Chapter 29, “The Promises and Perils of Geoengineering” by Simon Nicholson, is the scariest in the book as one can imagine just from the list of global warming solutions offered. These include solar radiation management (by increasing the reflective nature of much of the earth’s surface, cloud whitening with sulfur dioxide, plant modifications to produce crop varieties with more reflective leaves, launching sunshades into space); carbon dioxide removal (ocean seeding by introducing soluble iron, liquefying carbon dioxide and storing it in depleted oil wells).

The author is skeptical of all of these solutions, none of which are cheap or problem free.
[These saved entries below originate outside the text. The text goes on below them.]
/-- Boost leases (20 R381, R386). A request above the base grant and within its time is REQUESTED, and the controller's answer is due in 100
microseconds; any other changes nothing. A granted one is ACTIVE for 1,000 times its time and raises the level; a denied one is DENIED.
A withdrawal ends a request, and an expiry a lease. -/
def Obligations.BoostLeases : Prop :=
  (∀ (s : State) (r : Nat) (v : W64), let h := s.m.hand r
    let lvl := v.toNat % 2 ^ 3
    let ms := v.toNat / 2 ^ 16 % 2 ^ 9
    let base := (s.m.part (s.m.clPart (clusterOf r))).base
    lvl ≠ 0 →
    (lvl ≤ base ∨ ms = 0 ∨ 500 < ms ∨ h.boostSt = 1 ∨ h.boostSt = 2 ∨ h.boostSt = 3 → exec (.boostRequest r v) s = s.goes s.m) ∧
    (base < lvl → 1 ≤ ms → ms ≤ 500 → h.boostSt = 0 ∨ h.boostSt = 4 → ∃ m : Mach, exec (.boostRequest r v) s = s.goes m ∧ m.mem = s.m.mem ∧
      m.hands = s.m.hands.set r { h with boostSt := 1, boostLvl := lvl, boostLeft := 1050000 * ms, boostEnd := s.tb + 10500, boostAgain := false } ∧
      m.agenda = agendaAdd (s.tb + 10500) (.boostAnswer r (Config.boostGranted r s.m.freeN)) s.m.agenda)) ∧
  (∀ (s : State) (r : Nat), let h := s.m.hand r
    h.boostSt ≠ 2 → h.boostSt ≠ 3 →
    exec (.boostWithdraw r) s = s.goes (s.m.setHand r { h with boostSt := 0, boostLvl := 0, boostEnd := 0, boostLeft := 0, boostAgain := false })) ∧
  (∀ (s : State) (r : Nat) (i : Instr), let h := s.m.hand r
    let p := s.m.clPart (clusterOf r)
    h.boostSt = 2 → h.boostEnd ≤ s.tb → i ∈ [.boostWithdraw r, .boostExpiry r] →
    ∃ m : Mach, exec i s = s.goes m ∧ m.hands = s.m.hands.set r { h with boostSt := 0, boostLvl := 0, boostEnd := 0, boostLeft := 0, boostAgain := false } ∧
      (m.part p).eff = max (s.m.part p).base (m.leaseLevel p) ∧ (m.part p).base = (s.m.part p).base) ∧
  (∀ (s : State) (r : Nat), (s.m.hand r).boostSt ≠ 2 ∨ s.tb < (s.m.hand r).boostEnd → exec (.boostExpiry r) s = s.goes s.m) ∧
  (∀ (s : State) (r : Nat) (g : Bool), let h := s.m.hand r
    let p := s.m.clPart (clusterOf r)
    (h.boostSt ≠ 1 → exec (.boostAnswer r g) s = s.goes s.m) ∧
    (h.boostSt = 1 → h.boostEnd ≤ s.tb → (s.m.part p).rpMode = 0 →
      (∃ m : Mach, exec (.boostAnswer r false) s = s.goes m ∧ m.hands = s.m.hands.set r { h with boostSt := 4 }) ∧
      (h.aside = false → h.draining = false → ∃ m : Mach, exec (.boostAnswer r true) s = s.goes m ∧
        m.hands = s.m.hands.set r { h with boostSt := 2, boostEnd := s.tb + h.boostLeft } ∧
        (m.part p).eff = max (s.m.part p).base (m.leaseLevel p) ∧ (s.tb + h.boostLeft, .boostExpiry r) ∈ m.agenda)))

/-- The power and coolant controller (20 R381, R382, R387, R390, R391). A window gives a partition whose zones are all WET the base grant 6, brings
its level up to date, and starts or ends its throttle as its draw stands to its clusters' caps of that level (in tenths of a watt); the next window is due 10 microseconds later. A grant of
coolant is a zone's clamped request, within floor and ceiling; a zone that is not WET has none. A sample takes over what the sensors
say; at TTRAP a zone is HOT and a thermal fault with reason 1 is recorded for its hand; at TCRIT it is CRIT, every band of its
clusters is FORCED and one with reason 2 is recorded; CRIT then stands until the temperature is below TTRAP (log 65). -/
def Obligations.PowerAndSensors : Prop :=
  (∀ (s : State), ∃ m : Mach, exec .powerWindow s = s.goes m ∧ (s.tb + 10500, .powerWindow) ∈ m.agenda) ∧
  (∀ (m : Mach) (now p : Nat), (∃ c, c < 72 ∧ m.clPart c = p) → (∀ z, z < 64 → m.zonePart z = p → (m.zone z).st = .wet) →
    let t := m.windowPart now p
    (t.part p).base = 6 ∧ (t.part p).eff = max 6 (m.leaseLevel p) ∧ (t.part p).throttle =
      (decide (m.partCap p < Config.measuredDraw p m.freeN) || (m.part p).throttle && decide (m.partCap p ≤ Config.measuredDraw p m.freeN))) ∧
  (∀ (m : Mach) (p : Nat), (m.part p).eff ≤ 7 → m.partCap p = ((List.range 72).filter (fun c => m.clPart c == p)).length *
    [80, 120, 160, 200, 240, 270, 305, 360].getD (m.part p).eff 0) ∧
  (∀ (m : Mach) (now p : Nat), (∀ c, c < 72 → m.clPart c ≠ p) → m.windowPart now p = m) ∧
  (∀ (m : Mach) (z : Nat), z < 64 → let x := m.zone z
    let g := (m.regrant.zone z).grant
    let floor := x.cfg.toNat / 2 ^ 8 % 2 ^ 8
    let ceil := x.cfg.toNat / 2 ^ 16 % 2 ^ 8
    (x.st ≠ .wet → g = 0) ∧ (x.st = .wet → floor ≤ ceil → floor ≤ g ∧ g ≤ ceil ∧ (m.leaseLevel (m.zonePart z) ≠ 0 → g = ceil)) ∧
    (((List.range 64).map (fun z => (m.zoneWant z).2)).sum ≤ 8160 → x.st = .wet → m.leaseLevel (m.zonePart z) = 0 →
      g = min ceil (max floor x.req))) ∧
  (∀ (s : State), ∃ m : Mach, exec .sensorSample s = s.goes m ∧ m.freeN = s.m.freeN + 1 ∧ (s.tb + 1050, .sensorSample) ∈ m.agenda ∧
    ∀ z, z < 64 → (m.zone z).temp = (Config.sensorTemp z s.m.freeN).toNat ∧ (m.zone z).liq = Config.sensorLiquid z s.m.freeN ∧
      (m.zone z).valve = (Config.sensorValve z s.m.freeN).toNat) ∧
  (∀ (m : Mach) (now n z : Nat), let x := m.zone z
    let t := (Config.sensorTemp z n).toNat
    let ttrap := x.cfg.toNat / 2 ^ 40 % 2 ^ 10
    let tcrit := x.cfg.toNat / 2 ^ 50 % 2 ^ 10
    let y := m.sampleZone now n z
    ((y.zone z).hot = if x.hot then decide (ttrap < t + 8) else decide (ttrap ≤ t)) ∧
    ((y.zone z).crit = if x.crit then decide (ttrap ≤ t) else decide (tcrit ≤ t)) ∧
    (x.crit = false → tcrit ≤ t → ∀ c b, c < 72 → m.zoneOf c = z → b < 4 → ((y.cluster c).band b).st = .forced) ∧
    ((∃ c, c < 72 ∧ m.zoneOf c = z) → x.hot = false → x.crit = false → (m.part (m.partOf (m.zoneHand z))).rpMode ≠ 2 →
      (tcrit ≤ t → (∀ c, c < 72 → (m.cluster c).cmds = []) ∧ ∀ p ∈ m.hands, p.2.cmdSaved = []) →
      (m.hand (m.zoneHand z)).pending.length < 7 →
      (y.hand (m.zoneHand z)).pending = (m.hand (m.zoneHand z)).pending ++
        (if ttrap ≤ t then [⟨0x17, 1, [BitVec.ofNat 64 z, BitVec.ofNat 64 t]⟩] else []) ++
        (if tcrit ≤ t then [⟨0x17, 2, [BitVec.ofNat 64 z, BitVec.ofNat 64 t]⟩] else [])))

/-- Evacuation of a coolant zone (20 R389, R392). ZCMD 1 on a WET zone forces its bands, and it drains once no command runs on them; each state
is left when its least time is over and its conditions hold, and one that is not left in 2 s stays with a machine-check, unit 6. ZCMD 2
on a DRY zone refills it. Elsewhere ZCMD changes nothing. -/
def Obligations.Evacuation : Prop :=
  (∀ (s : State) (r : Nat), let z := ((s.m.hand r).creg 0x0A8).toNat % 2 ^ 6
    ((s.m.zone z).st ≠ .wet → exec (.zcmdEvacuate r) s = s.goes s.m) ∧
    ((s.m.zone z).st = .wet → ∃ m : Mach, exec (.zcmdEvacuate r) s = s.goes m ∧ m.mem = s.m.mem ∧
      (m.zone z).evac = true ∧ (m.zone z).st = .wet ∧ (s.tb, .evacStateAdvance z) ∈ m.agenda ∧
      ((s.m.zone z).crit = false → (∀ c, c < 72 → (s.m.cluster c).cmds = []) →
        ∀ c b, c < 72 → s.m.zoneOf c = z → b < 4 → ((m.cluster c).band b).st = .forced)) ∧
    ((s.m.zone z).st ≠ .dry → exec (.zcmdRefill r) s = s.goes s.m) ∧
    ((s.m.zone z).st = .dry → ∃ m : Mach, exec (.zcmdRefill r) s = s.goes m ∧ Entered s m z .refilling)) ∧
  (∀ (s : State) (z : Nat), let x := s.m.zone z
    let go := exec (.evacStateAdvance z) s
    let late : Prop := x.since + 2100000000 ≤ s.tb
    let stuck : Mach := (s.m.modZone z (fun y => { y with fail := true })).zoneFault z ⟨0x1F, 0, [6, BitVec.ofNat 64 z]⟩
    let leaves := fun (st : ZoneSt) (since : Nat) (ready : Prop) (to_ : ZoneSt) =>
      x.st = st → (x.since + since ≤ s.tb ∧ ready → ∃ m : Mach, go = s.goes m ∧ Entered s m z to_) ∧
        (¬(x.since + since ≤ s.tb ∧ ready) → (¬late → go = s.goes s.m) ∧ (late → go = s.goes stuck))
    x.fail = false →
    (x.st = .dry → go = s.goes s.m) ∧
    (x.st = .wet → x.evac = false → go = s.goes s.m) ∧
    (x.st = .wet → x.evac = true → s.m.zoneRuns z = true → go = s.goes (s.m.post (s.tb + 1) (.evacStateAdvance z))) ∧
    (x.st = .wet → x.evac = true → s.m.zoneRuns z = false → ∃ m : Mach, go = s.goes m ∧ Entered s m z .draining) ∧
    leaves .draining 52500000 (x.liq = false) .purging ∧
    leaves .purging 105000000 (∃ t, x.dryAt = some t ∧ t + 21000000 ≤ s.tb) .dry ∧
    leaves .refilling 210000000 (x.liq = true ∧ ∃ t, x.nearAt = some t ∧ t + 10500000 ≤ s.tb) .wet ∧
    (x.st ≠ .wet → x.st ≠ .dry → (¬late → exec (.evacTimeout z) s = s.goes s.m) ∧ (late → exec (.evacTimeout z) s = s.goes stuck))) ∧
  (∀ (s : State) (z : Nat), (s.m.zone z).fail = true → exec (.evacStateAdvance z) s = s.goes s.m ∧ exec (.evacTimeout z) s = s.goes s.m)

/-- Replay, time and links (21 R395, R401, 27 R413, R416). A record that is still the next one when its time is over makes the replay diverge:
RPSTAT.DIV is set and every thread of the partition has a machine-check of unit 8 with the index recorded. A recording that is to stop with
a full ring stops once what waits for room has been written (R402). A PTP exchange steps TBOFF; a link
change sets what its port shows (27 R417), a size above 2,048 GiB cut to it (log 106). -/
def Obligations.ReplayTimeAndLinks : Prop :=
  (∀ (s : State) (p ix : Nat), let x := s.m.part p
    (ix ≠ stopIndex → x.rpMode = 2 → x.rpr = ix → x.rpw ≠ x.rpr → x.rpDue ≤ s.tb → x.rpstat ≠ 1 → ∃ m : Mach, exec (.replayDivergence p ix) s = s.goes m ∧ m.mem = s.m.mem ∧
      (m.part p).rpstat = 1 ∧ ∀ r, (∃ h, (r, h) ∈ s.m.hands) → (s.m.hands.map (·.1)).Nodup → (s.m.hand r).pending.length < 8 →
        (m.hand r).pending = (s.m.hand r).pending ++
          (if (s.m.hand r).thread = true ∧ s.m.partOf r = p then [⟨0x1F, 0, [8, BitVec.ofNat 64 ix]⟩] else [])) ∧
    (ix ≠ stopIndex → x.rpMode ≠ 2 ∨ x.rpr ≠ ix ∨ x.rpw = x.rpr ∨ s.tb < x.rpDue → exec (.replayDivergence p ix) s = s.goes s.m) ∧
    let again := fun (n : Nat) => s.goes ((s.m.setPart p { x with rpStop := n }).post (s.tb + 1) (.replayDivergence p stopIndex))
    (x.rpMode ≠ 1 ∨ x.rpStop = 0 → exec (.replayDivergence p stopIndex) s = s.goes s.m) ∧
    (x.rpMode = 1 → x.rpStop ≠ 0 → x.logFull = true → exec (.replayDivergence p stopIndex) s = again 1) ∧
    (x.rpMode = 1 → x.rpStop = 1 → x.logFull = false → exec (.replayDivergence p stopIndex) s = again 2) ∧
    (x.rpMode = 1 → 2 ≤ x.rpStop → x.logFull = false → ∃ m, exec (.replayDivergence p stopIndex) s = s.goes m ∧ m.mem = s.m.mem ∧
      m.hands = s.m.hands ∧ (m.part p).rpMode = 0 ∧ (m.part p).rpw = 0 ∧ (m.part p).rpr = 0)) ∧
  (∀ (m : Mach) (now p : Nat) (v : W64), v.toNat % 4 = 0 → (m.part p).logFull = true → m.rpctlWrite now p v =
    (m.modPart p (fun x => { x with rpStop := 1 })).post (now + 1) (.replayDivergence p stopIndex)) ∧
  (∀ (s : State) (o : W64), exec (.ptpMessage o false) s = s.goes (s.m.modDev (fun d => { d with tboff := o, tbsync := 1 })) ∧
    exec (.ptpMessage o true) s = s.goes (s.m.modDev (fun d => { d with tboff := o, tbsync := (d.tbsync &&& 1) ||| 2 }))) ∧
  (∀ (s : State) (p wid rate g : Nat) (up : Bool), p < 4 → wid ≤ 16 → rate < 8 → exec (.cxlLinkChange p up wid rate g) s =
    s.goes (s.m.modDev (fun d => { d with
      cxlst := d.cxlst.set p (BitVec.ofNat 64 (min g 2048 * 2 ^ 32 + wid % 16 * 16 + rate * 2 + up.toNat)), cxlGib := d.cxlGib.set p (min g 2048) }))) ∧
  (∀ (s : State) (p : Nat) (up : Bool), p < 16 →
    exec (.uePortLinkChange p up) s = s.goes (s.m.modDev (fun d => { d with uePort := d.uePort.set p up })))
Some of them have the potential for creating more disaster than they address, but they are entering mainstream discussions and we should be on the lookout for these extreme “solutions” to enable capital to continue with business as usual.

Chapter 30, “Cuba: Lessons From a Forced Decline” by Pat Murphy & Faith Morgan, lays out how Cuba had to deal with oil and food shortages after the collapse of the Soviet Union.

Cuba’s Special Period from 1989 to 1993 required moving from an export-based, industrial agricultural model to a diverse, ecologically healthy one with food sovereignty as the main goal, while maintaining its human service, education, old-age support, basic nutrition and health care programs.

Cuba also had to transform its energy and consumption pattern, from one based almost entirely on imports to a more sustainable mix of renewables and national fossil fuel resources.